Produce an exact copy of the lines below, starting at the first and ending with the line containing "s.free := rfl".

§

/-! ### `answer` -/

@[simp] theorem answer_pending (m : Nat) (r : Reply) : (s.answer m r).pending = s.pending := rfl
@[simp] theorem answer_now (m : Nat) (r : Reply) : (s.answer m r).now = s.now := rfl
@[simp] theorem answer_free (m : Nat) (r : Reply) : (s.answer m r).free = s.free := rfl
@[simp] theorem answer_regs (m : Nat) (r : Reply) : (s.answer m r).regs = s.regs := rfl
@[simp] theorem answer_shadow (m : Nat) (r : Reply) : (s.answer m r).shadow = s.shadow := rfl
@[simp] theorem answer_staged (m : Nat) (r : Reply) : (s.answer m r).staged = s.staged := rfl
@[simp] theorem answer_units (m : Nat) (r : Reply) : (s.answer m r).units = s.units := rfl
@[simp] theorem answer_latch (m : Nat) (r : Reply) : (s.answer m r).latch = s.latch := rfl
@[simp] theorem answer_out (m : Nat) (r : Reply) : (s.answer m r).out = s.out := rfl
@[simp] theorem answer_msix (m : Nat) (r : Reply) : (s.answer m r).msix = s.msix := rfl
@[simp] theorem answer_msixPending (m : Nat) (r : Reply) : (s.answer m r).msixPending = s.msixPending := rfl
@[simp] theorem answer_mapMode (m : Nat) (r : Reply) : (s.answer m r).mapMode = s.mapMode := rfl
@[simp] theorem answer_twinSide (m : Nat) (r : Reply) : (s.answer m r).twinSide = s.twinSide := rfl
@[simp] theorem answer_thermLow (m : Nat) (r : Reply) : (s.answer m r).thermLow = s.thermLow := rfl
@[simp] theorem answer_extest (m : Nat) (r : Reply) : (s.answer m r).extest = s.extest := rfl
@[simp] theorem answer_coIn (m : Nat) (r : Reply) : (s.answer m r).coIn = s.coIn := rfl
@[simp] theorem answer_coOut (m : Nat) (r : Reply) : (s.answer m r).coOut = s.coOut := rfl
@[simp] theorem answer_hbOut (m : Nat) (r : Reply) : (s.answer m r).hbOut = s.hbOut := rfl
@[simp] theorem answer_rennetOut (m : Nat) (r : Reply) : (s.answer m r).rennetOut = s.rennetOut := rfl
@[simp] theorem answer_mem (m : Nat) (r : Reply) : (s.answer m r).mem = s.mem := rfl
@[simp] theorem answer_remapPending (m : Nat) (r : Reply) : (s.answer m r).remapPending = s.remapPending := rfl
@[simp] theorem answer_allocs (m : Nat) (r : Reply) : (s.answer m r).allocs = s.allocs := rfl
@[simp] theorem answer_pcieUp (m : Nat) (r : Reply) : (s.answer m r).pcieUp = s.pcieUp := rfl
@[simp] theorem answer_controlReset (m : Nat) (r : Reply) : (s.answer m r).controlReset = s.controlReset := rfl
@[simp] theorem answer_warmReset (m : Nat) (r : Reply) : (s.answer m r).warmReset = s.warmReset := rfl
@[simp] theorem answer_spiError (m : Nat) (r : Reply) : (s.answer m r).spiError = s.spiError := rfl
@[simp] theorem answer_spiPending (m : Nat) (r : Reply) : (s.answer m r).spiPending = s.spiPending := rfl
@[simp] theorem answer_spiIssued (m : Nat) (r : Reply) : (s.answer m r).spiIssued = s.spiIssued := rfl
@[simp] theorem answer_fw (m : Nat) (r : Reply) : (s.answer m r).fw = s.fw := rfl
@[simp] theorem answer_fwAtReset (m : Nat) (r : Reply) : (s.answer m r).fwAtReset = s.fwAtReset := rfl
@[simp] theorem answer_hbm (m : Nat) (r : Reply) : (s.answer m r).hbm = s.hbm := rfl
@[simp] theorem answer_hbmStored (m : Nat) (r : Reply) : (s.answer m r).hbmStored = s.hbmStored := rfl
@[simp] theorem answer_tbs (m : Nat) (r : Reply) : (s.answer m r).tbs = s.tbs := rfl
@[simp] theorem answer_events (m : Nat) (r : Reply) : (s.answer m r).events = s.events := rfl
@[simp] theorem answer_evSlots (m : Nat) (r : Reply) : (s.answer m r).evSlots = s.evSlots := rfl
@[simp] theorem answer_doneLog (m : Nat) (r : Reply) : (s.answer m r).doneLog = s.doneLog := rfl
@[simp] theorem answer_doneOvf (m : Nat) (r : Reply) : (s.answer m r).doneOvf = s.doneOvf := rfl
@[simp] theorem answer_salvos (m : Nat) (r : Reply) : (s.answer m r).salvos = s.salvos := rfl
@[simp] theorem answer_salvoOp (m : Nat) (r : Reply) : (s.answer m r).salvoOp = s.salvoOp := rfl
@[simp] theorem answer_xp (m : Nat) (r : Reply) : (s.answer m r).xp = s.xp := rfl
@[simp] theorem answer_xpOld (m : Nat) (r : Reply) : (s.answer m r).xpOld = s.xpOld := rfl
@[simp] theorem answer_bank (m : Nat) (r : Reply) : (s.answer m r).bank = s.bank := rfl
@[simp] theorem answer_pins (m : Nat) (r : Reply) : (s.answer m r).pins = s.pins := rfl
@[simp] theorem answer_vat (m : Nat) (r : Reply) : (s.answer m r).vat = s.vat := rfl
@[simp] theorem answer_frags (m : Nat) (r : Reply) : (s.answer m r).frags = s.frags := rfl
@[simp] theorem answer_runs (m : Nat) (r : Reply) : (s.answer m r).runs = s.runs := rfl
@[simp] theorem answer_fltLog (m : Nat) (r : Reply) : (s.answer m r).fltLog = s.fltLog := rfl
@[simp] theorem answer_fltSeq (m : Nat) (r : Reply) : (s.answer m r).fltSeq = s.fltSeq := rfl
@[simp] theorem answer_powerQueue (m : Nat) (r : Reply) : (s.answer m r).powerQueue = s.powerQueue := rfl
@[simp] theorem answer_grants (m : Nat) (r : Reply) : (s.answer m r).grants = s.grants := rfl
@[simp] theorem answer_powerPaused (m : Nat) (r : Reply) : (s.answer m r).powerPaused = s.powerPaused := rfl
@[simp] theorem answer_cave (m : Nat) (r : Reply) : (s.answer m r).cave = s.cave := rfl
@[simp] theorem answer_journal (m : Nat) (r : Reply) : (s.answer m r).journal = s.journal := rfl
@[simp] theorem answer_caveWait (m : Nat) (r : Reply) : (s.answer m r).caveWait = s.caveWait := rfl
@[simp] theorem answer_caveDirty (m : Nat) (r : Reply) : (s.answer m r).caveDirty = s.caveDirty := rfl
@[simp] theorem answer_caveBase (m : Nat) (r : Reply) : (s.answer m r).caveBase = s.caveBase := rfl
@[simp] theorem answer_imagesCurrent (m : Nat) (r : Reply) : (s.answer m r).imagesCurrent = s.imagesCurrent := rfl
@[simp] theorem answer_profCells (m : Nat) (r : Reply) : (s.answer m r).profCells = s.profCells := rfl
@[simp] theorem answer_profOp (m : Nat) (r : Reply) : (s.answer m r).profOp = s.profOp := rfl
@[simp] theorem answer_profPreps (m : Nat) (r : Reply) : (s.answer m r).profPreps = s.profPreps := rfl
@[simp] theorem answer_pinSel (m : Nat) (r : Reply) : (s.answer m r).pinSel = s.pinSel := rfl
@[simp] theorem answer_pinQual (m : Nat) (r : Reply) : (s.answer m r).pinQual = s.pinQual := rfl
@[simp] theorem answer_pinRetry (m : Nat) (r : Reply) : (s.answer m r).pinRetry = s.pinRetry := rfl
@[simp] theorem answer_routeSets (m : Nat) (r : Reply) : (s.answer m r).routeSets = s.routeSets := rfl
@[simp] theorem answer_rasters (m : Nat) (r : Reply) : (s.answer m r).rasters = s.rasters := rfl
@[simp] theorem answer_audRuns (m : Nat) (r : Reply) : (s.answer m r).audRuns = s.audRuns := rfl
@[simp] theorem answer_routes (m : Nat) (r : Reply) : (s.answer m r).routes = s.routes := rfl
@[simp] theorem answer_elastic (m : Nat) (r : Reply) : (s.answer m r).elastic = s.elastic := rfl
@[simp] theorem answer_embedNs (m : Nat) (r : Reply) : (s.answer m r).embedNs = s.embedNs := rfl
@[simp] theorem answer_setOp (m : Nat) (r : Reply) : (s.answer m r).setOp = s.setOp := rfl
@[simp] theorem answer_ashFaulted (m : Nat) (r : Reply) : (s.answer m r).ashFaulted = s.ashFaulted := rfl
@[simp] theorem answer_gates (m : Nat) (r : Reply) : (s.answer m r).gates = s.gates := rfl
@[simp] theorem answer_groupTail (m : Nat) (r : Reply) : (s.answer m r).groupTail = s.groupTail := rfl
@[simp] theorem answer_audioBlocks (m : Nat) (r : Reply) : (s.answer m r).audioBlocks = s.audioBlocks := rfl
@[simp] theorem answer_aups (m : Nat) (r : Reply) : (s.answer m r).aups = s.aups := rfl
@[simp] theorem answer_rennets (m : Nat) (r : Reply) : (s.answer m r).rennets = s.rennets := rfl
@[simp] theorem answer_inputs (m : Nat) (r : Reply) : (s.answer m r).inputs = s.inputs := rfl
@[simp] theorem answer_syns (m : Nat) (r : Reply) : (s.answer m r).syns = s.syns := rfl
@[simp] theorem answer_synDelay (m : Nat) (r : Reply) : (s.answer m r).synDelay = s.synDelay := rfl
@[simp] theorem answer_sdiRx (m : Nat) (r : Reply) : (s.answer m r).sdiRx = s.sdiRx := rfl
@[simp] theorem answer_rxBound (m : Nat) (r : Reply) : (s.answer m r).rxBound = s.rxBound := rfl
@[simp] theorem answer_txBound (m : Nat) (r : Reply) : (s.answer m r).txBound = s.txBound := rfl
@[simp] theorem answer_txClockBad (m : Nat) (r : Reply) : (s.answer m r).txClockBad = s.txClockBad := rfl
@[simp] theorem answer_ancQueue (m : Nat) (r : Reply) : (s.answer m r).ancQueue = s.ancQueue := rfl
@[simp] theorem answer_gyls (m : Nat) (r : Reply) : (s.answer m r).gyls = s.gyls := rfl
@[simp] theorem answer_eyes (m : Nat) (r : Reply) : (s.answer m r).eyes = s.eyes := rfl
@[simp] theorem answer_keySlots (m : Nat) (r : Reply) : (s.answer m r).keySlots = s.keySlots := rfl
@[simp] theorem answer_pufHeld (m : Nat) (r : Reply) : (s.answer m r).pufHeld = s.pufHeld := rfl
@[simp] theorem answer_pufSecret (m : Nat) (r : Reply) : (s.answer m r).pufSecret = s.pufSecret := rfl
@[simp] theorem answer_keyOp (m : Nat) (r : Reply) : (s.answer m r).keyOp = s.keyOp := rfl
@[simp] theorem answer_rngFailed (m : Nat) (r : Reply) : (s.answer m r).rngFailed = s.rngFailed := rfl
@[simp] theorem answer_fuses (m : Nat) (r : Reply) : (s.answer m r).fuses = s.fuses := rfl
@[simp] theorem answer_lcTarget (m : Nat) (r : Reply) : (s.answer m r).lcTarget = s.lcTarget := rfl
@[simp] theorem answer_fwHash (m : Nat) (r : Reply) : (s.answer m r).fwHash = s.fwHash := rfl
@[simp] theorem answer_ipSlots (m : Nat) (r : Reply) : (s.answer m r).ipSlots = s.ipSlots := rfl
@[simp] theorem answer_saGen (m : Nat) (r : Reply) : (s.answer m r).saGen = s.saGen := rfl
@[simp] theorem answer_ptp (m : Nat) (r : Reply) : (s.answer m r).ptp = s.ptp := rfl
@[simp] theorem answer_rxq (m : Nat) (r : Reply) : (s.answer m r).rxq = s.rxq := rfl
@[simp] theorem answer_txBuild (m : Nat) (r : Reply) : (s.answer m r).txBuild = s.txBuild := rfl
@[simp] theorem answer_txq (m : Nat) (r : Reply) : (s.answer m r).txq = s.txq := rfl
@[simp] theorem answer_cnvCells (m : Nat) (r : Reply) : (s.answer m r).cnvCells = s.cnvCells := rfl
@[simp] theorem answer_lutLoads (m : Nat) (r : Reply) : (s.answer m r).lutLoads = s.lutLoads := rfl
@[simp] theorem answer_leases (m : Nat) (r : Reply) : (s.answer m r).leases = s.leases := rfl
@[simp] theorem answer_layers (m : Nat) (r : Reply) : (s.answer m r).layers = s.layers := rfl
@[simp] theorem answer_bez (m : Nat) (r : Reply) : (s.answer m r).bez = s.bez := rfl
@[simp] theorem answer_fabStreams (m : Nat) (r : Reply) : (s.answer m r).fabStreams = s.fabStreams := rfl
@[simp] theorem answer_fabParts (m : Nat) (r : Reply) : (s.answer m r).fabParts = s.fabParts := rfl
@[simp] theorem answer_fabBc (m : Nat) (r : Reply) : (s.answer m r).fabBc = s.fabBc := rfl
@[simp] theorem answer_fabWindows (m : Nat) (r : Reply) : (s.answer m r).fabWindows = s.fabWindows := rfl
@[simp] theorem answer_fabGens (m : Nat) (r : Reply) : (s.answer m r).fabGens = s.fabGens := rfl
@[simp] theorem answer_fabRoutes (m : Nat) (r : Reply) : (s.answer m r).fabRoutes = s.fabRoutes := rfl
@[simp] theorem answer_fabHello (m : Nat) (r : Reply) : (s.answer m r).fabHello = s.fabHello := rfl
@[simp] theorem answer_fabDelays (m : Nat) (r : Reply) : (s.answer m r).fabDelays = s.fabDelays := rfl
@[simp] theorem answer_fevtWait (m : Nat) (r : Reply) : (s.answer m r).fevtWait = s.fevtWait := rfl
@[simp] theorem answer_fevtLog (m : Nat) (r : Reply) : (s.answer m r).fevtLog = s.fevtLog := rfl
@[simp] theorem answer_fevtOvf (m : Nat) (r : Reply) : (s.answer m r).fevtOvf = s.fevtOvf := rfl
@[simp] theorem answer_coTarget (m : Nat) (r : Reply) : (s.answer m r).coTarget = s.coTarget := rfl
@[simp] theorem answer_hbLaneNs (m : Nat) (r : Reply) : (s.answer m r).hbLaneNs = s.hbLaneNs := rfl
@[simp] theorem answer_hbPinNs (m : Nat) (r : Reply) : (s.answer m r).hbPinNs = s.hbPinNs := rfl
@[simp] theorem answer_handOver (m : Nat) (r : Reply) : (s.answer m r).handOver = s.handOver := rfl
@[simp] theorem answer_joinDue (m : Nat) (r : Reply) : (s.answer m r).joinDue = s.joinDue := rfl
@[simp] theorem answer_sendFrom (m : Nat) (r : Reply) : (s.answer m r).sendFrom = s.sendFrom := rfl
@[simp] theorem answer_sendUntil (m : Nat) (r : Reply) : (s.answer m r).sendUntil = s.sendUntil := rfl
@[simp] theorem answer_timers (m : Nat) (r : Reply) : (s.answer m r).timers = s.timers := rfl
@[simp] theorem answer_compareBad (m : Nat) (r : Reply) : (s.answer m r).compareBad = s.compareBad := rfl
@[simp] theorem answer_seals (m : Nat) (r : Reply) : (s.answer m r).seals = s.seals := rfl
@[simp] theorem answer_touched (m : Nat) (r : Reply) : (s.answer m r).touched = s.touched := rfl
@[simp] theorem answer_waives (m : Nat) (r : Reply) : (s.answer m r).waives = s.waives := rfl
@[simp] theorem answer_sealFirst (m : Nat) (r : Reply) : (s.answer m r).sealFirst = s.sealFirst := rfl
@[simp] theorem answer_sealRecords (m : Nat) (r : Reply) : (s.answer m r).sealRecords = s.sealRecords := rfl
@[simp] theorem answer_decisions (m : Nat) (r : Reply) : (s.answer m r).decisions = s.decisions := rfl
@[simp] theorem answer_mirrorHeld (m : Nat) (r : Reply) : (s.answer m r).mirrorHeld = s.mirrorHeld := rfl
@[simp] theorem answer_cvus (m : Nat) (r : Reply) : (s.answer m r).cvus = s.cvus := rfl
@[simp] theorem answer_pressQueue (m : Nat) (r : Reply) : (s.answer m r).pressQueue = s.pressQueue := rfl
@[simp] theorem answer_pressDone (m : Nat) (r : Reply) : (s.answer m r).pressDone = s.pressDone := rfl
@[simp] theorem answer_pressOvf (m : Nat) (r : Reply) : (s.answer m r).pressOvf = s.pressOvf := rfl
@[simp] theorem answer_pressJob (m : Nat) (r : Reply) : (s.answer m r).pressJob = s.pressJob := rfl
@[simp] theorem answer_hbmUe (m : Nat) (r : Reply) : (s.answer m r).hbmUe = s.hbmUe := rfl
@[simp] theorem answer_hbmRestore (m : Nat) (r : Reply) : (s.answer m r).hbmRestore = s.hbmRestore := rfl
@[simp] theorem answer_imageBad (m : Nat) (r : Reply) : (s.answer m r).imageBad = s.imageBad := rfl
@[simp] theorem answer_laneResume (m : Nat) (r : Reply) : (s.answer m r).laneResume = s.laneResume := rfl
@[simp] theorem answer_cnvFaulted (m : Nat) (r : Reply) : (s.answer m r).cnvFaulted = s.cnvFaulted := rfl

§

Solution below.
/-! ### `answer` -/

@[simp] theorem answer_pending (m : Nat) (r : Reply) : (s.answer m r).pending = s.pending := rfl
@[simp] theorem answer_now (m : Nat) (r : Reply) : (s.answer m r).now = s.now := rfl
@[simp] theorem answer_free (m : Nat) (r : Reply) : (s.answer m r).free = s.free := rfl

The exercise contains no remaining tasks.